Strategy: Use shared memory to cache input data and filter weights.
Implementation:
__shared__ float tile[TILE_SIZE][TILE_SIZE];
// Load data into shared memory
// Perform convolution using shared memory
Rationale: Tiling reduces global memory accesses by reusing data loaded into shared memory, improving memory throughput and cache hit rates.
Strategy: Ensure global memory accesses are coalesced for efficient memory transactions.
Implementation:
// Instead of:
float val = input[b][c][h][w];
// Use:
float val = input[(((b * C_in + c) * H_in + h) * W_in + w)];
Rationale: Coalesced memory accesses maximize memory bandwidth utilization, crucial for memory-bound convolution operations.
Strategy: Unroll loops to increase instruction-level parallelism.
Implementation:
#pragma unroll
for (int i = 0; i < FILTER_SIZE; ++i) {
// Convolution computation
}
Rationale: Loop unrolling can increase SM utilization and instruction throughput, potentially improving performance for compute-bound scenarios.

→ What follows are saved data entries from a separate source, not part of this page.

theorem enum_cons (x : α) (xs : List α) : enum (x :: xs) = (0, x) :: (enum xs).map fun e => (e.1 + 1, e.2) := by
  simp [enum, List.range_succ_eq_map, List.zip_map_left]

end

/-! ## Records in the spill window (08 R250) -/

/-- A spill record's bytes: the record and its origin tag. -/
def spillBytes (r : SortRec) : List Byte := r.2.2.2 ++ leBytes 8 (r.2.1 * 2 ^ 56 + r.2.2.1)

/-- The record that a spill record's bytes hold. -/
def spillRec (s : State) (n : Nat) (b : List Byte) : SortRec :=
  (orderWord (stKtype s n) (stKw s n) (leAt b 0 (stKw s n)), leAt b (spillSize s n - 8) 8 / 2 ^ 56, leAt b (spillSize s n - 8) 8 % 2 ^ 48,
    b.take (spillSize s n - 8))

/-- The window gives a record back as it was written. -/
structure Spillable (s : State) (n : Nat) (r : SortRec) : Prop where
  length : r.2.2.2.length = stKw s n + stPw s n
  source : r.2.1 < 2 ^ 8
  number : r.2.2.1 < 2 ^ 48
  word : r.1 = orderWord (stKtype s n) (stKw s n) (leAt r.2.2.2 0 (stKw s n))

theorem spillPut_eq (s : State) (n half i : Nat) (rs : List SortRec) : spillPut s n half i rs =
    { s with gran := Mem.writes s.gran (spillBase s n half + i * spillSize s n) (rs.flatMap spillBytes) } := rfl

theorem spillRecs_eq (s : State) (n half k : Nat) : spillRecs s n half k =
    (List.range k).map fun i => spillRec s n (Mem.reads s.gran (spillBase s n half + i * spillSize s n) (spillSize s n)) := rfl

@[simp] theorem length_spillRecs (s : State) (n half k : Nat) : (spillRecs s n half k).length = k := by simp [spillRecs_eq]

@[simp] theorem length_sortRecs (s : State) (n : Nat) (rs : List SortRec) : (sortRecs s n rs).length = rs.length := List.length_mergeSort ..

theorem mem_sortRecs {rs : List SortRec} {r : SortRec} : r ∈ sortRecs s n rs ↔ r ∈ rs := (sortRecs_perm ..).mem_iff

theorem slice_append_of_le {bs cs : List Byte} {k : Nat} (h : k ≤ bs.length) : slice (bs ++ cs) 0 k = slice bs 0 k := by
  refine List.map_congr_left fun i hi => ?_
  have := List.mem_range.mp hi
  rw [zero_add, List.getD_append _ _ _ _ (by omega)]

theorem slice_flatMap_of_length {f : α → List Byte} {w : Nat} {xs : List α} (hf : ∀ x ∈ xs, (f x).length = w) {i : Nat} (hi : i < xs.length) :
    slice (xs.flatMap f) (i * w) w = f xs[i] := by
  induction xs generalizing i with
  | nil => simp at hi
  | cons x xs ih =>
    obtain ⟨rfl, htail⟩ := List.forall_mem_cons.mp hf
    cases i with
    | zero => simpa using slice_append_left (f x) (xs.flatMap f)
    | succ i => rw [List.flatMap_cons, Nat.succ_mul, add_comm, slice_append_right, ih htail (by simpa using hi), List.getElem_cons_succ]

theorem length_flatMap_of_length {f : α → List Byte} {w : Nat} {xs : List α} (hf : ∀ x ∈ xs, (f x).length = w) :
    (xs.flatMap f).length = xs.length * w := by
  rw [List.length_flatMap, List.map_congr_left hf]
  simp

theorem Spillable.length_spillBytes {r : SortRec} (h : Spillable s n r) : (spillBytes r).length = spillSize s n := by
  simp [spillBytes, h.length, spillSize]

theorem spillRec_spillable (s : State) (n : Nat) {b : List Byte} (hb : b.length = spillSize s n) : Spillable s n (spillRec s n b) where
  length := by simp [spillRec, hb, spillSize]
  source := by
    have := leNat_lt (slice b (spillSize s n - 8) 8)
    rw [length_slice] at this
    exact Nat.div_lt_of_lt_mul (by simpa [leAt] using this)
  number := Nat.mod_lt _ (by positivity)
  word := by
    have hkey : stKw s n ≤ (b.take (spillSize s n - 8)).length := by
      rw [List.length_take, hb, spillSize]
      omega
    have := slice_append_of_le (cs := b.drop (spillSize s n - 8)) hkey
    rw [List.take_append_drop] at this
    simp only [spillRec, leAt, this]

theorem Spillable.spillRec_spillBytes {r : SortRec} (h : Spillable s n r) : spillRec s n (spillBytes r) = r := by
  obtain ⟨word, src, seq, bs⟩ := r
  obtain ⟨hlen, hsrc, hseq, hword⟩ := h
  dsimp only at hlen hsrc hseq hword
  have hsize : spillSize s n - 8 = bs.length := by rw [hlen, spillSize, Nat.add_sub_cancel]
  have htag : leAt (bs ++ leBytes 8 (src * 2 ^ 56 + seq)) bs.length 8 = src * 2 ^ 56 + seq := by
    have h8 := slice_append_right bs (leBytes 8 (src * 2 ^ 56 + seq)) 0 8
    have hall := slice_append_left (leBytes 8 (src * 2 ^ 56 + seq)) []
    rw [List.append_nil, length_leBytes] at hall
    rw [leAt, ← add_zero bs.length, h8, hall, leNat_leBytes]
    omega
  have hkey : leAt (bs ++ leBytes 8 (src * 2 ^ 56 + seq)) 0 (stKw s n) = leAt bs 0 (stKw s n) :=
    congrArg leNat (slice_append_of_le (by omega))
  rw [spillRec, spillBytes, hsize, htag, hkey, List.take_left, ← hword]
  ext <;> simp <;> omega

theorem spillRecs_spillable (s : State) (n half k : Nat) : ∀ r ∈ spillRecs s n half k, Spillable s n r := by
  intro r hr
  obtain ⟨i, -, rfl⟩ := List.mem_map.mp hr
  exact spillRec_spillable s n (by simp [Mem.reads])

theorem writes_append (m : Mem) (a : Nat) (bs cs : List Byte) :
    Mem.writes m a (bs ++ cs) = Mem.writes (Mem.writes m a bs) (a + bs.length) cs := by
  induction bs generalizing m a with
  | nil => rfl
  | cons b bs ih => rw [List.cons_append, Mem.writes, ih, Mem.writes, List.length_cons, add_assoc, add_comm 1]

section
variable {half i : Nat} {rs : List SortRec} (hrs : ∀ r ∈ rs, Spillable s n r)
include hrs

theorem length_flatMap_spillBytes : (rs.flatMap spillBytes).length = rs.length * spillSize s n :=
  length_flatMap_of_length fun r hr => (hrs r hr).length_spillBytes

/-- Records written one after another are written together. -/
theorem spillPut_append (qs : List SortRec) :
    spillPut (spillPut s n half i rs) n half (i + rs.length) qs = spillPut s n half i (rs ++ qs) := by
  have hwrites := writes_append s.gran (spillBase s n half + i * spillSize s n) (rs.flatMap spillBytes) (qs.flatMap spillBytes)
  rw [length_flatMap_spillBytes hrs, add_assoc, ← Nat.add_mul] at hwrites
  rw [spillPut_eq s n half i (rs ++ qs), List.flatMap_append, hwrites]
  rfl

/-- Records written to a half are read from it. -/
theorem spillRecs_spillPut : spillRecs (spillPut s n half 0 rs) n half rs.length = rs := by
  refine List.ext_getElem (by simp) fun i hi _ => ?_
  have hi : i < rs.length := by simpa using hi
  have hbytes := length_flatMap_spillBytes hrs
  have hfit : i * spillSize s n + spillSize s n ≤ (rs.flatMap spillBytes).length := by
    rw [hbytes, ← Nat.succ_mul]
    exact Nat.mul_le_mul_right _ hi
  have hreads := reads_writes_slice s.gran (spillBase s n half) _ _ _ hfit
  rw [slice_flatMap_of_length (fun r hr => (hrs r hr).length_spillBytes) hi] at hreads
  have hget : (spillRecs (spillPut s n half 0 rs) n half rs.length)[i]'(by simpa using hi) =
      spillRec s n (Mem.reads (Mem.writes s.gran (spillBase s n half + 0 * spillSize s n) (rs.flatMap spillBytes))
        (spillBase s n half + i * spillSize s n) (spillSize s n)) := by
    simp only [spillRecs_eq, List.getElem_map, List.getElem_range]
    rfl
  rw [hget, zero_mul, add_zero, hreads, (hrs _ (List.getElem_mem hi)).spillRec_spillBytes]

/-- Bytes outside the records written read as before. -/
theorem read_spillPut_out {a : Nat} (h : a < spillBase s n half ∨ spillBase s n half + rs.length * spillSize s n ≤ a) :
    Mem.read (spillPut s n half 0 rs).gran a = Mem.read s.gran a := by
  rw [← length_flatMap_spillBytes hrs] at h
  rw [spillPut_eq, zero_mul]
  exact mem_read_writes_out _ _ _ _ h

end

/-! ## Merge passes (08 R250) -/

/-- Blocks of records, each sorted and written at its own place, are written one after another. -/
theorem foldl_spillPut_blocks {m : Nat} (hm : 0 < m) (s : State) (half i : Nat) {rs : List SortRec} (hrs : ∀ r ∈ rs, Spillable s n r) :
    (enum (blocksOf m rs)).foldl (fun u b => spillPut u n half (i + m * b.1) (sortRecs u n b.2)) s =
      spillPut s n half i ((blocksOf m rs).flatMap (sortRecs s n)) := by
  by_cases hnil : rs = []
  · rw [hnil, blocksOf_nil hm]
    rfl
  · have hpos := List.length_pos_iff.mpr hnil
    have hfirst : ∀ r ∈ sortRecs s n (rs.take m), Spillable s n r := fun r hr => hrs r (List.mem_of_mem_take (mem_sortRecs.mp hr))
    have hrest : ∀ r ∈ rs.drop m, Spillable (spillPut s n half i (sortRecs s n (rs.take m))) n r := fun r hr =>
      have h := hrs r (List.mem_of_mem_drop hr)
      ⟨h.length, h.source, h.number, h.word⟩
    have hlt : (rs.drop m).length < rs.length := by rw [List.length_drop]; omega
    have hshift (j : Nat) : i + m * (j + 1) = i + m + m * j := by ring
    have ih := foldl_spillPut_blocks hm _ half (i + m) hrest
    rw [blocksOf_of_ne_nil hm hnil, enum_cons, List.foldl_cons, List.foldl_map, List.flatMap_cons, mul_zero, add_zero, ← spillPut_append hfirst]
    simp only [hshift]
    rw [ih, length_sortRecs, List.length_take]
    by_cases hfull : m ≤ rs.length
    · rw [Nat.min_eq_left hfull]
      rfl
    · rw [List.drop_of_length_le (by omega), blocksOf_nil hm]
      rfl
termination_by rs.length

/-- The runs of a half merged in groups. -/
def mergedRuns (s : State) (n pass k : Nat) : List SortRec :=
  (blocksOf (65536 * 64 ^ pass) (spillRecs s n (pass - 1) k)).flatMap (sortRecs s n)

theorem runLength_pos (pass : Nat) : 0 < 65536 * 64 ^ pass := by positivity

@[simp] theorem length_mergedRuns (s : State) (n pass k : Nat) : (mergedRuns s n pass k).length = k :=
  (length_flatMap_blocksOf (runLength_pos pass) (length_sortRecs s n) _).trans (length_spillRecs ..)

theorem mergedRuns_spillable (s : State) (n pass k : Nat) : ∀ r ∈ mergedRuns s n pass k, Spillable s n r := by
  intro r hr
  obtain ⟨rs, hrs, hr⟩ := List.mem_flatMap.mp hr
  exact spillRecs_spillable s n _ k r (mem_of_mem_blocksOf hrs (mem_sortRecs.mp hr))

/-- Each group of 64 runs is one run of the next pass. -/
theorem mergedRuns_group (s : State) (n pass : Nat) {k i : Nat} (hi : 65536 * 64 ^ pass * i < k) :
    ((mergedRuns s n pass k).drop (65536 * 64 ^ pass * i)).take (65536 * 64 ^ pass) =
      sortRecs s n (((spillRecs s n (pass - 1) k).drop (65536 * 64 ^ pass * i)).take (65536 * 64 ^ pass)) :=
  block_of_flatMap_blocksOf (runLength_pos pass) (length_sortRecs s n) (by rwa [length_spillRecs])

section
variable {k : Nat} (hspill : (stage s n).spill = true) (hk : k = (jobRecords s n).getD 0) (hpass : (stage s n).pass ≠ 0)
  (hle : (stage s n).pass ≤ sortPasses k)
include hspill hk hpass hle

theorem mergePass_ok : mergePass n .ok s =
    modStage (spillPut s n (stage s n).pass 0 (mergedRuns s n (stage s n).pass k)) n fun x => { x with pass := x.pass + 1 } := by
  subst hk
  have hfold := foldl_spillPut_blocks (runLength_pos (stage s n).pass) s (stage s n).pass 0
    (spillRecs_spillable s n ((stage s n).pass - 1) ((jobRecords s n).getD 0))
  simp only [zero_add] at hfold
  rw [mergedRuns, ← hfold]
  simp [mergePass, hspill, hpass, hle.not_gt]

theorem mergePass_ue : mergePass n .ue s = stageAbort s n fStageUe := by
  subst hk
  simp [mergePass, hspill, hpass, hle.not_gt]

end

/-! ## What a stage sends (08 R243, R259) -/

/-- A packet of a unit, as it is lodged. -/
def unitLodged (unit : Nat) (k : Pkt) : Lodged := { port := none, unit, vl := k.vl, p := k }

theorem foldl_send (unit : Nat) (ks : List Pkt) (s : State) :
    ks.foldl (fun s k => send s unit k) s = withLodged s (ks.map (unitLodged unit)) := by
  induction ks generalizing s with
  | nil => simp [withLodged]
  | cons k ks ih =>
    rw [List.foldl_cons, ih, List.map_cons, withLodged, withLodged, List.append_cons s.ingress]
    rfl

/-- The packets of a whole output transfer. -/
def outputPkts (s : State) (n f : Nat) (bs : List Byte) : List Pkt :=
  stagePkts s n f (takeMoveSeq s (1024 + n) f).2 (stageTrailer s n f) (bs.length / 4) (bs ++ stageTrailer s n f)

/-- An output transfer as it is lodged. -/
def outputLodged (s : State) (n f : Nat) (bs : List Byte) : List Lodged := (outputPkts s n f bs).map (unitLodged (1222 + n))

theorem outputLodged_ne_nil (s : State) (n f : Nat) (bs : List Byte) : outputLodged s n f bs ≠ [] := by
  simp [outputLodged, outputPkts, stagePkts, movePkts]

theorem op_dst_of_mem_outputLodged {f : Nat} {bs : List Byte} {l : Lodged} (h : l ∈ outputLodged s n f bs) :
    l.p.op = pMoveData ∧ l.p.dst = stageDst s n f := by
  obtain ⟨p, hp, rfl⟩ := List.mem_map.mp h
  obtain ⟨i, -, rfl⟩ := List.mem_map.mp hp
  exact ⟨rfl, rfl⟩

theorem stageSend_eq (s : State) (n f : Nat) (bs : List Byte) : stageSend s n f bs =
    withLodged (takeMoveSeq s (1024 + n) f).1 (outputLodged s n f bs) := foldl_send ..

@[simp] theorem stageSend_fields (s : State) (n f : Nat) (bs : List Byte) :
    (stageSend s n f bs).ingress = s.ingress ++ outputLodged s n f bs ∧ (stageSend s n f bs).stages = s.stages ∧
    (stageSend s n f bs).plan = s.plan ∧ (stageSend s n f bs).gran = s.gran ∧ (stageSend s n f bs).fault = s.fault := by
  rw [stageSend_eq]
  and_intros <;> rfl

theorem stage_stageSend (s : State) (n f : Nat) (bs : List Byte) : stage (stageSend s n f bs) = stage s := stage_congr (by simp)

theorem stMode_stageSend (s : State) (n f : Nat) (bs : List Byte) : stMode (stageSend s n f bs) n = stMode s n := by
  simp [stMode, stFld, planRec]

/-! ## Aborts (08 R259) -/

theorem sendMarker_gran (s : State) (n : Nat) (code : Half) (f : Nat) : (sendMarker s n code f).gran = s.gran := by
  cases h : (stage s n).begun <;> simp [sendMarker, h, takeMoveSeq]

Strategy: Carefully manage register usage to balance performance and occupancy.
Implementation:
__launch_bounds__(MAX_THREADS_PER_BLOCK, MIN_BLOCKS_PER_SM)
__global__ void convolutionKernel(...)
Rationale: Proper register management ensures high occupancy while providing enough registers for efficient computation.
Strategy: Fuse multiple operations (e.g., convolution + activation) into a single kernel.
Implementation:
__global__ void convolutionActivationKernel(...)
{
// Perform convolution
// Immediately apply activation function
}
Rationale: Kernel fusion reduces memory bandwidth requirements and kernel launch overhead, potentially improving overall performance.
Strategy: Use lower precision (e.g., FP16) where accuracy allows.
Implementation:
#include <cuda_fp16.h>
__global__ void convolutionKernel(half* input, half* filter, half* output)
{
// Convolution using half-precision arithmetic
}
Rationale: Lower precision arithmetic can increase computational throughput and reduce memory bandwidth requirements.
To systematically optimize convolution operations, consider implementing:
Analytical Performance Model: Develop a model that predicts performance based on kernel parameters and hardware characteristics.
Autotuning Framework: Create a system that automatically explores the parameter space (block size, tiling strategy, etc.) to find optimal configurations.
Profile-Guided Optimization: Use profiling data to guide optimizations, focusing efforts on the most impactful areas of the convolution kernel.
By applying these strategies and continuously analyzing performance metrics, developers can significantly improve the efficiency of GPU-based convolution operations, leading to faster and more efficient deep learning and image processing applications.